Print

Print


> Alvin Pollock wrote:
>
        [...] Our largest finding aids, ca. 10-15 Mb, usually require
extensive structural manipulation.
> I'm curious to know whether anyone has applied XSLT or DOM to this
> problem.
>
        ------------

        The Access to Archives (A2A) project based at the UK Public Record
Office (an EAD XML application) so far encompasses the finding aids of 100
separate archival institutions. So not suprisingly we have already dealt
with a broad spectrum of cataloguing style, practice and depth (and as a
testament to EAD, have managed all of it).

        We have also had to confront the "large finding aid" conundrum on
several occasions, in some instances dealing with single finding aids nearly
50 Mb in size! Our approach so far has been two-fold:

        1.
        Like others, we have had to split or chunk these large catalogues
(at source) into smaller physical units. This process is in part automated
(by Perl script) but always also requires a not insignificant amount of
manual intervention. Our experience has shown that we cannot rely on any
single formula for the chunking mechanism (eg. by specific level, by
specific no. of bytes or by specific no. of lines). The enormous variation
between finding aids means that we simply cannot predicate which levels will
be present in any one finding aid, nor the quantity of data to be found in
any one level.
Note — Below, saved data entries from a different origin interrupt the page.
/-- A running machine's completed instruction keeps the invariant: the step's last line makes the halt flag and the
outcome agree, and there is no error (R90). -/
theorem Effect.inv_endStep {i : Instr} {s u : State} (h : Effect i s u) (hs : s.Inv)
    (hrun : s.outcome = .running) : (endStep u).Inv := by
  have hout : (endStep u).outcome = if u.halted then .halted else .running := by
    rw [endStep_outcome, h.frame.outcome, hrun]
  refine ⟨?_, ?_, ?_, fun record hrecord => ?_⟩
  · rw [endStep_mem]
    exact h.keeps_wf hs.memory
  · rw [State.haltAgrees, endStep_halted, hout]
    cases u.halted <;> simp
  · rw [State.flagsLegal, endStep_fl]
    exact h.keeps_flagsLegal hs.flags
  · rw [hout] at hrecord
    cases hh : u.halted <;> simp [hh] at hrecord

/-- Settles O50: a step is a raise with a step's cause or an instruction, which raises or completes; each keeps the
invariant. -/
theorem stepKeepsInvariant : Obligations.StepKeepsInvariant := by
  unfold Obligations.StepKeepsInvariant
  intro s t hs h
  obtain ⟨hrun, ⟨_, rfl⟩ | ⟨_, _, rfl⟩ | ⟨hp, i, _, hi⟩⟩ := step_cases h
  · exact hs.raise hrun (.inr rfl)
  · exact hs.raise hrun trivial
  · obtain ⟨u, hu, rfl⟩ | ⟨c, hc, rfl⟩ := exec_cases hi
    · exact hu.inv_endStep hs hrun
    · exact hs.raise hrun (hc.fromStep hp)

/-- Settles O48: each field at its value of R162; the register file is a copy of SP in R7 and 0 elsewhere. -/
theorem resetState : Obligations.ResetState := by
  unfold Obligations.ResetState
  exact ⟨fun _ => rfl, by decide, rfl, rfl, rfl, rfl, rfl, rfl⟩

/-- Settles O49: empty memory is canonical, and the machine runs with the halt flag and FL clear. -/
theorem resetSatisfiesInvariant : Obligations.ResetSatisfiesInvariant where
  memory := rfl
  halt := by simp [State.haltAgrees, State.reset]
  flags := .inl rfl
  error := fun _ hrecord => by cases hrecord

end Sys2Proof.Machine
end

section
/-! PROOFS. When the machine has a step, and what a step cannot do: move SP past its bounds, change a part of the state
that its instruction does not own, or go on after HALT. -/

namespace Sys2Proof.Machine

/-! ### Which step a machine has -/

/-- A halted machine has no step (R82, R153). -/
theorem step_of_halted {s : State} (h : s.outcome = .halted) : step s = .fault .haltedMachine := by
  simp [step, loopStep, h]

/-- A machine that raised has no step (R82, R153). -/
theorem step_of_error {s : State} {record : ErrorRecord} (h : s.outcome = .error record) :
    step s = .fault (.erroredMachine record) := by
  simp [step, loopStep, h]

/-- At PC = 254 and 255 a candidate read raises (R84). -/
theorem step_of_top {s : State} (h : s.outcome = .running) (hp : 253 < s.pc.toNat) :
    step s = .next (raise s (.addressOutOfRange .memory 256)) := by
  simp [step, loopStep, h, fetch_of_gt hp]

/-- Bytes that are no instruction raise DecodeError (R85). -/
theorem step_of_nextInstr_none {s : State} (h : s.outcome = .running) (hp : s.pc.toNat ≤ 253)
    (hi : s.nextInstr = none) : step s = .next (raise s .decodeError) := by
  rw [State.nextInstr] at hi
  simp [step, loopStep, h, fetch_of_le hp, hi]

/-- Only a running machine has a step (R82). -/
theorem running_of_step_next {s t : State} (h : step s = .next t) : s.outcome = .running :=
  (step_cases h).left

/-- A running machine has a step (R82). -/
theorem step_next_of_running {s : State} (h : s.outcome = .running) : ∃ t, step s = .next t := by
  by_cases hp : s.pc.toNat ≤ 253
  · cases hi : s.nextInstr with
    | none => exact ⟨_, step_of_nextInstr_none h hp hi⟩
    | some i =>
      rw [step_of_nextInstr h hp hi]
      exact exec_next i s
  · exact ⟨_, step_of_top h (by omega)⟩

/-- Settles O9: the outcome alone decides whether there is a step, and a step that is not there is a fault. -/
theorem stepEnabledExactlyWhileRunning : Obligations.StepEnabledExactlyWhileRunning := by
  unfold Obligations.StepEnabledExactlyWhileRunning
  intro s
  refine ⟨⟨fun ⟨_, ht⟩ => running_of_step_next ht, step_next_of_running⟩, step_of_halted, fun _ => step_of_error, ?_⟩
  intro r hr
  cases hout : s.outcome with
  | running =>
    obtain ⟨t, ht⟩ := step_next_of_running hout
    simp [ht] at hr
  | halted => simp [step_of_halted hout] at hr
  | error record => simp [step_of_error hout] at hr

/-! ### The stack pointer -/

/-- Settles O15: with its registers valid, an instruction at its SP bound raises before it writes. -/
theorem stackBoundsRaise : Obligations.StackBoundsRaise := by
  unfold Obligations.StackBoundsRaise
  intro i s hwf
  have hreg := badReg_of_wellFormed hwf
  refine ⟨fun hi hs => ?_, fun hi hs => ?_⟩
  · exact exec_of_raises (.pushBound hreg hi (BitVec.eq_of_toNat_eq hs))
  · exact exec_of_raises (.popBound hreg hi (BitVec.eq_of_toNat_eq hs))

/-- Settles O34: an effect moves SP by one or not at all, and a raise does not move it. -/
theorem spMovesOnlyByStackInstructions : Obligations.SpMovesOnlyByStackInstructions := by
  unfold Obligations.SpMovesOnlyByStackInstructions
  intro i s t h hne
  obtain ⟨u, hu, rfl⟩ | ⟨c, _, rfl⟩ := exec_cases h
  · rw [endStep_sp] at hne ⊢
    exact hu.sp_cases.resolve_left hne
  · exact absurd (raise_sp s c) hne

/-! ### FL, Out and PC -/

/-- Settles O33: only CMP's effect writes FL, and it writes one flag. -/
theorem flagsChangeOnlyByCmp : Obligations.FlagsChangeOnlyByCmp := by
  unfold Obligations.FlagsChangeOnlyByCmp
  intro i s t h
  refine ⟨fun hi => ?_, fun hi _ ht => ?_⟩
  · obtain ⟨u, hu, rfl⟩ | ⟨c, _, rfl⟩ := exec_cases h
    · rw [endStep_fl, hu.frame.fl hi]
    · rfl
  · obtain ⟨u, hu, rfl⟩ := effect_of_noError h ht
    rw [endStep_fl]
    exact hu.fl_of_cmp hi

/-- Settles O35: PRN's effect appends its register's value; a raise and every other effect leave Out alone. -/
theorem outputHasOneValuePerPrn : Obligations.OutputHasOneValuePerPrn := by
  unfold Obligations.OutputHasOneValuePerPrn
  refine ⟨rfl, fun i s t h hi => ?_, fun a s t h hs => ⟨fun ht => ?_, fun ht => ?_⟩⟩
  · obtain ⟨u, hu, rfl⟩ | ⟨c, _, rfl⟩ := exec_cases h
    · rw [endStep_out, hu.frame.out hi]
    · rfl
  · obtain ⟨u, ⟨ha, _, rfl⟩, rfl⟩ := effect_of_noError h ht
    exact ⟨ha, endStep_out _⟩
  · obtain ⟨c, _, rfl⟩ := raises_of_not_noError hs h ht
    rfl

/-- A handler whose opcode has bit 4 clear leaves PC to the loop (R63, R86). -/
theorem pcOwned_of_opcode (m : Mnemonic) : (opcodeMap m).toNat / 16 % 2 = 0 → m.pcOwned = false := by
  cases m <;> decide

/-- Bits 7:6 of a handler's opcode are its operand count (R63, R86). -/
theorem operandCount_of_opcode (m : Mnemonic) : (opcodeMap m).toNat / 64 = m.operandCount := by
  cases m <;> decide

/-- Settles O39: a step without an error completed an instruction, whose opcode's bits are its handler's attributes. -/
theorem loopAdvancesByOpcodeWidth : Obligations.LoopAdvancesByOpcodeWidth := by
  unfold Obligations.LoopAdvancesByOpcodeWidth
  intro s t h ht hop
  obtain ⟨_, ⟨_, rfl⟩ | ⟨_, _, rfl⟩ | ⟨_, i, hi, hexec⟩⟩ := step_cases h
  · exact absurd ht (not_noError_raise _ _)
  · exact absurd ht (not_noError_raise _ _)
  · obtain ⟨u, hu, rfl⟩ := effect_of_noError hexec ht
    have hmap : opcodeMap i.mnemonic = s.mem.read s.pc.toNat := opcodeMap_of_dispatch hi
    rw [← hmap] at hop ⊢
    rw [endStep_pc, hu.pc_toNat (pcOwned_of_opcode _ hop), operandCount_of_opcode, Instr.width, Nat.add_assoc]

/-! ### The halt flag -/

/-- Settles O36: HALT's effect sets the flag, no effect clears it, a raise leaves it, and a set flag means the outcome
Halted, from which there is no step. -/
theorem haltFlagIsSetOnceAndForAll : Obligations.HaltFlagIsSetOnceAndForAll := by
  unfold Obligations.HaltFlagIsSetOnceAndForAll
  refine ⟨rfl, fun i s t h hs ht => ?_, fun s hp => ?_, fun i s t h hs => ?_, fun s hagrees hs t ht => ?_⟩
  · obtain ⟨u, hu, rfl⟩ | ⟨c, _, rfl⟩ := exec_cases h
    · rw [endStep_halted] at ht
      exact hu.eq_halt hs ht
    · rw [raise_halted, hs] at ht
      cases ht
  · exact ⟨_, exec_of_effect ⟨hp, rfl⟩, endStep_halted _⟩
  · obtain ⟨u, hu, rfl⟩ | ⟨c, _, rfl⟩ := exec_cases h
    · rw [endStep_halted, hu.keeps_halted hs]
    · exact hs
  · rw [step_of_halted (hagrees.mp hs)] at ht
    cases ht

/-- Settles O37: a running machine's outcome becomes Halted only in the last line of a completed instruction, with the
flag set, which only HALT sets. -/
theorem onlyHaltEndsTheRunAsHalted : Obligations.OnlyHaltEndsTheRunAsHalted := by
  unfold Obligations.OnlyHaltEndsTheRunAsHalted
  intro s t hagrees h ht
  obtain ⟨hrun, ⟨_, rfl⟩ | ⟨_, _, rfl⟩ | ⟨_, i, hi, hexec⟩⟩ := step_cases h
  · cases ht
  · cases ht
  · have hs : s.halted = false := by simpa [hrun, State.haltAgrees] using hagrees
    obtain ⟨u, hu, rfl⟩ | ⟨c, _, rfl⟩ := exec_cases hexec
    · have hset : u.halted = true := by simpa [hu.frame.outcome, hrun] using ht
      rw [hi, hu.eq_halt hs hset]
    · cases ht

end Sys2Proof.Machine
end

section
/-! PROOFS. Registers are written only as `operand_a` of LDI, MUL, ADD and POP, and a register that an instruction does
not name as a source does not reach its result (R20). -/

namespace Sys2Proof.Machine

/-! ### A register written before the instruction

The run with register `k` changed starts in `s.writeReg k v`. -/

/-- A register operand that is not `k` reads as before. -/
theorem getElem_writeReg_of_ne {s : State} {k : Fin Config.numRegs} {v : Byte} {n : Nat} (hn : n < Config.numRegs)
    (h : n ≠ k) : (s.writeReg k v).regs[n] = s.regs[n] :=
  Vector.getElem_set_ne k.isLt hn (Ne.symm h)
Recently we had a finding aid with the following breakdown:

              1    <ARCHDESC LEVEL="fonds">
              1    <C LEVEL="otherlevel" OTHERLEVEL="sub-fonds">
              2     <C LEVEL="series">
            66     <C LEVEL="otherlevel" OTHERLEVEL="sub-series">
            20     <C LEVEL="otherlevel" OTHERLEVEL="sub-sub-series">
          692    <C LEVEL="file">
        5532    <C LEVEL="item">

        The total size of this finding aid was 3.25 Mb, of which 2.9 Mb
(89%) was just *ONE* of the 692 <C LEVEL="file">s!

        The other point to note about our chunking system is that we
duplicate and carry down all the salient top level information (the "path")
to each individual chunked section, so that its context remains and it can
continue to be viewed as a valid sibling rather than an invalid orphan.

        2.
        Our second approach to solving the "large finding aid" problem
involves the implementation of the DOM and XSLT.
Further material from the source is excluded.